Notable Native: Patricia Hill
September 8, 2014
Few police officers can say that they have taught in Chicago Public Schools, served as a bodyguard for the late Mayor Harold Washington and led the African American Police League. Those are just a few highlights of Patricia Hill’s extensive career.
Hill, a retired police officer, served in the Chicago Police Department for 21 years and served as the former executive director of the African American Police League, an organization of civilians and officers who call for better policing in the black community, before becoming a justice studies professor at Northeastern Illinois University.
The Chronicle spoke with Hill about the difficulties of being an activist and an officer, why she went into law enforcement and the trying relationship between police and the African-American community.
THE CHRONICLE: Why did the AAPL disband last year?
PATRICIA HILL: The league is member-based. [Police officers] did not express that they saw the need for an advocacy organization such as a league. But it’s set up in such a way [that] if time changes and they begin to realize it is necessary, it can be reestablished. It’s not difficult, but the whole point of attempting to maintain a small board and deal with the financial requirements of an organization. If the need reemerges, we’ll see. But for now, it was too much to try to maintain the organization with the lack of membership.

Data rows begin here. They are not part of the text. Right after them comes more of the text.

-- ==== Sys2Proof/Tests/Slice0.lean ====
section
/-! SUPPORT. The model's own tests. Expected values are the spec's: the examples of files 40 to 45, the vectors of
95_test_vectors.md, and words written out from the encoding of 30_encoding.md R71 to R74. After them, one theorem per
statement with hypotheses shows states and operands that meet them. -/

namespace Sys2Proof.Tests

open Sys2Proof Sys2Proof.Machine

/-! ### The example configuration of 95_test_vectors.md -/

/-- `EX_FAN` (40_curve_interpolator.md). -/
def exFan : List Breakpoint := [⟨0, 0⟩, ⟨25, 10⟩, ⟨35, 30⟩, ⟨45, 60⟩, ⟨60, 100⟩]

/-- `EX_PUMP` (40_curve_interpolator.md). -/
def exPump : List Breakpoint := [⟨0, 0⟩, ⟨25, 10⟩, ⟨30, 20⟩, ⟨35, 35⟩, ⟨40, 50⟩, ⟨45, 65⟩, ⟨50, 80⟩, ⟨55, 100⟩]

/-- The example configuration with the given `ACTIVE` and `TARGET_HZ`. -/
def exData (active : BitVec 2) (targetHz : Word) : ParamData :=
  { cpuHz := 16000000, targetHz := targetHz, active := active, pset0 := .familyA, pset1 := .familyB, curve0 := exFan,
    curve1 := exPump }

def exParams : Params := ⟨exData 0b11 25000, by decide⟩

/-- Only the fan, with a frequency whose TOP does not fit (V-P16). -/
def overflowParams : Params := ⟨exData 0b01 30, by decide⟩

/-- The example configuration after reset, 512 on the sensor port. -/
def idle : State := State.resetWith exParams 512

def configured : Channel :=
  { duty := .noValue, tmode := 1, tpresc := .value ⟨1, 8⟩, ttop := .value 40, tcmp := .noValue }

/-- The example configuration after `init`. -/
def running : State :=
  { idle with status := { Status.reset with run := true }, ch0 := configured, ch1 := configured }

/-- Fan only, before `init`. -/
def idleFanOnly : State := State.resetWith overflowParams 512

/-- Fan only, in Running. -/
def runningFanOnly : State :=
  { idleFanOnly with status := { Status.reset with run := true }, ch0 := configured }

/-- `s` with one access waiting. -/
def waiting (s : State) (a : HostAccess) : State := { s with pending := [a] }

/-- The next state, if there is one. -/
def nextOf (o : Host.Outcome State Fault Refusal) : Option State :=
  match o with
  | .next t => some t
  | .fault _ => none
  | .refused _ => none

/-! ### Well-formedness: each check refuses an ill-formed term -/

theorem test_wf_accepts_example : exParams.data.wf = true := by decide
theorem test_wf_refuses_one_row : curveLengthOk [⟨0, 100⟩] = false := by decide
theorem test_wf_refuses_nine_rows :
    curveLengthOk [⟨0, 0⟩, ⟨1, 1⟩, ⟨2, 2⟩, ⟨3, 3⟩, ⟨4, 4⟩, ⟨5, 5⟩, ⟨6, 6⟩, ⟨7, 7⟩, ⟨8, 100⟩] = false := by decide
theorem test_wf_refuses_equal_temperatures : curveTempsRise [⟨25, 0⟩, ⟨25, 100⟩] = false := by decide
theorem test_wf_compares_temperatures_signed :
    curveTempsRise [⟨1, 0⟩, ⟨0xFFFF, 100⟩] = false ∧ curveTempsRise [⟨0xFFFF, 0⟩, ⟨1, 100⟩] = true := by decide
theorem test_wf_refuses_duty_above_100 : curveDutiesInRange [⟨0, 0⟩, ⟨1, 101⟩] = false := by decide
theorem test_wf_refuses_falling_duty : curveDutiesRise [⟨0, 50⟩, ⟨1, 49⟩] = false := by decide
theorem test_wf_refuses_last_duty_below_100 : curveEndsFull [⟨0, 0⟩, ⟨1, 99⟩] = false := by decide
theorem test_wf_refuses_zero_target : ParamData.wf (exData 0b11 0) = false := by decide
theorem test_wf_refuses_zero_cpu : ParamData.wf { exData 0b11 25000 with cpuHz := 0 } = false := by decide
theorem test_wf_refuses_bad_curve0 : ParamData.wf { exData 0b11 25000 with curve0 := [] } = false := by decide
theorem test_wf_refuses_bad_curve1 : ParamData.wf { exData 0b11 25000 with curve1 := [] } = false := by decide

/-! ### Decoding: words written bit by bit from R71 to R74 -/

theorem test_decode_init : decode 0b00000000000000000001000000000000 = .command .init := by decide
theorem test_decode_config :
    decode 0b00000000000000000010000000000000 = .command (.config .ch0) ∧
    decode 0b00000000000000000010100000000000 = .command (.config .ch1) := by decide
theorem test_decode_smooth :
    decode 0b00000000000000000011001010100101 = .command (.smooth 0b1010100101) ∧
    decode 0b00000000000000000011000101011010 = .command (.smooth 0b0101011010) := by decide
theorem test_decode_estim : decode 0b00000000000000000100000000000000 = .command .estim := by decide
theorem test_decode_interp :
    decode 0b00000000000000000101000000000000 = .command (.interp .ch0) ∧
    decode 0b00000000000000000101100000000000 = .command (.interp .ch1) := by decide
theorem test_decode_setduty :
    decode 0b00000000000000000110000001010101 = .command (.setduty .ch0 0b1010101) ∧
    decode 0b00000000000000000110100000101010 = .command (.setduty .ch1 0b0101010) := by decide
theorem test_decode_tick : decode 0b00000000000000000111000000000000 = .command .tick := by decide
/-- V-C3, V-C4, V-C8, V-C11, V-C12, V-C18, V-C24, V-C27 to V-C30. -/
theorem test_decode_illegal :
    decode 0x1001 = .illegal .unusedField ∧ decode 0x1800 = .illegal .unusedField ∧
    decode 0x2400 = .illegal .unusedField ∧ decode 0x3400 = .illegal .unusedField ∧
    decode 0x3BFF = .illegal .unusedField ∧ decode 0x5001 = .illegal .unusedField ∧
    decode 0x6080 = .illegal .unusedField ∧ decode 0x0000 = .illegal .undefinedOp ∧
    decode 0x8000 = .illegal .undefinedOp ∧ decode 0xFFFF = .illegal .undefinedOp ∧
    decode 0x00017000 = .illegal .upperHalf ∧ decode 0xFFFF1000 = .illegal .upperHalf := by decide
theorem test_decodeTableWord_reads_the_low_bits :
    decodeTableWord 16 0x6864 = some (.setduty .ch1 100) ∧ decodeTableWord 16 0x0000 = none := by decide
theorem test_withFetchWord_runs_the_command :
    (nextOf (step (idle.withFetchWord 16 0x1000))).map (fun t => t.status.run) = some true := by decide

/-! ### The functions, at the vectors of 95_test_vectors.md -/

/-- V-S1b, V-S2b, V-S2e, V-S2f, V-S2i. -/
theorem test_smooth_vectors :
    smooth 2097152 1023 = 2515661 ∧ smooth 4190208 1023 = 4190208 ∧ smooth 1 0 = 0 ∧ smooth 4095 0 = 3276 ∧
    smooth 6 0 = 4 := by decide
/-- V-E1, V-E4, V-E5, V-E10, V-E16 to V-E19. -/
theorem test_estimate_vectors :
    (estimate 0).toInt = -106496 ∧ (estimate 1060864).toInt = -409 ∧ (estimate 1064959).toInt = 0 ∧
    estimate 2097152 = 103219 ∧ estimate 2088950 = 102399 ∧ estimate 2088951 = 102400 ∧
    estimate 2088969 = 102400 ∧ estimate 2088970 = 102401 := by decide
/-- V-E4, V-E21: the integer part rounds toward minus infinity. -/
theorem test_fxInt_floors : fxInt (estimate 1060864) = -1 ∧ fxInt (estimate 859202) = -6 := by decide
/-- V-I3, V-I8, V-I9, V-I11, V-I17, V-I18, V-I22, V-I26. -/
theorem test_interp_vectors :
    interp exFan (-1) = 0 ∧ interp exFan 25 = 10 ∧ interp exPump 26 = 12 ∧ interp exPump 34 = 32 ∧
    interp exFan 59 = 97 ∧ interp exFan 60 = 100 ∧ interp [⟨10, 20⟩, ⟨30, 100⟩] 3 = 20 ∧
    interp [⟨-20, 0⟩, ⟨80, 100⟩] (-5) = 15 := by decide
/-- V-P1, V-P3, V-P9a, V-P9b, V-P15, V-P17. -/
theorem test_select_vectors :
    select 16000000 25000 .familyA = ⟨8, 1, 40⟩ ∧ select 16000000 31373 .familyB = ⟨1, 0, 254⟩ ∧
    select 16000000 3921 .familyA = ⟨64, 2, 31⟩ ∧ select 16000000 3921 .familyB = ⟨32, 2, 63⟩ ∧
    select 522240 1 .familyA = ⟨1024, 4, 255⟩ ∧ select 16000000 7 .familyB = ⟨1024, 6, 1116⟩ ∧
    (select 16000000 7 .familyB).top = 92 := by decide
/-- V-D9, V-D11, V-D14, V-D17. -/
theorem test_dutyTicks_vectors :
    dutyTicks 40 99 = 39 ∧ dutyTicks 0 100 = 0 ∧ dutyTicks 255 100 = 255 ∧ dutyTicks 3 50 = 1 := by decide
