-- ==== Sys2Proof/Machine/Table.lean ====
section
/-! DEFINITION. Sparse tables and byte memories: key and value pairs, the keys strictly rising.
A memory lists no byte that equals what an unlisted address reads as, so equal memories are equal lists. -/
namespace Sys2Proof.Machine

/-- A sparse table: pairs of a key and a value, the keys strictly rising. -/
abbrev Tbl (α : Type) := List (Nat × α)

/-- The value listed at a key, if one is. -/
def Tbl.find? {α : Type} (t : Tbl α) (k : Nat) : Option α :=
  match t with
  | [] => none
  | (k', v) :: r => if k' = k then some v else Tbl.find? r k

/-- The value at a key, or the default of the table's keys. -/
def Tbl.getD {α : Type} (t : Tbl α) (k : Nat) (d : α) : α := (Tbl.find? t k).getD d

/-- The table with a value at a key. -/
def Tbl.set {α : Type} (t : Tbl α) (k : Nat) (v : α) : Tbl α :=
  match t with
  | [] => [(k, v)]
  | (k', v') :: r =>
    if k < k' then (k, v) :: (k', v') :: r
    else if k = k' then (k, v) :: r
    else (k', v') :: Tbl.set r k v

/-- The table without a key. -/
def Tbl.erase {α : Type} (t : Tbl α) (k : Nat) : Tbl α := t.filter fun p => p.1 != k

/-- The table with a value at a key, listed only where it differs from the default. -/
def Tbl.put {α : Type} [DecidableEq α] (t : Tbl α) (k : Nat) (v d : α) : Tbl α :=
  if v = d then Tbl.erase t k else Tbl.set t k v

/-- The values of a table, in key order. -/
def Tbl.vals {α : Type} (t : Tbl α) : List α := t.map (·.2)

/-- Every value of a table changed. -/
def Tbl.mapV {α : Type} (f : α → α) (t : Tbl α) : Tbl α := t.map fun p => (p.1, f p.2)

/-- A value put before the first one of a list that it precedes. -/
def insertBy {α : Type} (le : α → α → Bool) (a : α) : List α → List α
  | [] => [a]
  | b :: r => if le a b then a :: b :: r else b :: insertBy le a r

/-- A list in order. -/
def sortBy {α : Type} (le : α → α → Bool) (l : List α) : List α := l.foldr (insertBy le) []

/-- A byte memory: every address reads as 0 unless it is listed (log entry 4). -/
abbrev Mem := Tbl (BitVec 8)

/-- The byte at an address. -/
def Mem.get (m : Mem) (a : Nat) : BitVec 8 := Tbl.getD m a 0
/-- The memory with one byte written. -/
def Mem.set (m : Mem) (a : Nat) (b : BitVec 8) : Mem := Tbl.put m a b 0

/-- n bytes from an address, little-endian (R79). -/
def Mem.read (m : Mem) (a : Nat) : Nat → Nat
  | 0 => 0
  | n + 1 => (Mem.get m a).toNat + 256 * Mem.read m (a + 1) n

/-- The memory with n bytes of a value written from an address, little-endian (R79). -/
def Mem.write (m : Mem) (a v : Nat) : Nat → Mem
  | 0 => m
  | n + 1 => Mem.write (Mem.set m a (BitVec.ofNat 8 v)) (a + 1) (v / 256) n

/-- The canonical form: keys strictly rising above a bound, no value equal to the default. -/
def Tbl.wfFrom {α : Type} [DecidableEq α] (d : α) : Nat → Tbl α → Bool
  | _, [] => true
  | lo, (k, v) :: r => decide (lo ≤ k) && decide (v ≠ d) && Tbl.wfFrom d (k + 1) r

/-- The canonical form of a byte memory. -/
def Mem.wf (m : Mem) : Bool := Tbl.wfFrom 0 0 m

end Sys2Proof.Machine
end

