-- ==== Sys2Proof/Syntax.lean ====
section
/-! DEFINITION. The steps of the part: one constructor for each row of the table of operations and events.
The fields of an instruction word stand as the table names them (d, a, b, q, k and so on), the E word's payload
as e; the chain bit is no field, since it says only how words form a group (R59). An event has no fields: which thing
it happens to, and what it brings from outside the wafer, stand in the turn that runs it (Machine/State.lean, Input).
The constructors without fields stand last: Lean compiles at most 245 with fields, and only as the first ones. -/
namespace Sys2Proof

What made you want to become a police officer?
I’m a product and a student of the ’60s. So at an impressionable age, around 1966, when the country was on fire, I was 15 years old and that touched me. When the assassination of Dr. Martin Luther King Jr. occurred, we really saw the police not empathizing [and] not understanding why black people were acting out. I knew that I wanted to be a part of something that would protect our community.
Why did you stop teaching in Chicago Public Schools?
When I was teaching school, I realized [policing] was something I wanted to do. The school I was teaching at in Chicago was violent. I lost a lot of students. The gangs were very prominent. The teachers did not get the respect that I thought they should get. We were then working to elect our [Harold Washington], the African-American mayor in Chicago. I got involved in that campaign and I made the decision again to be a police officer and that I want to work for him.
What difficulties did you face as an officer and an activist?
I taught school and I’m very political. I was always out here being an advocate on behalf of black people, human rights and all of that. I didn’t have the typical career because my career was browsing around in politics, fighting for police officers, getting suspended, attempting to be fired three times. Not for force, not for drinking, not for any of those things, but for resisting the status quo on the police department. So I really didn’t think I would survive long enough on the department to retire. I would not have been able to do all the stuff I did if my community did not come and support me.
What are your thoughts on what is happening in Ferguson, Missouri?
The militarization of police is not going to impact the black community more than it already does. We’re already at the bottom of the ladder. We already can be arrested for being black. We already get shot on the spot just for being black. They’ve already been violent against [the African-American community]. That’s what the police have always done. We have to stop acting like this is new.
Why did you choose to patrol in your own community?
When you have an institution that’s based on data, data-driven, I defied all of that. Everything cannot be measured on paper. From 1995 pretty much until I retired, I lived on my beat. They hated it. I was a police officer 24 hours a day. I mostly interacted with the young people. I lived for community policing. That’s the way it’s supposed to be.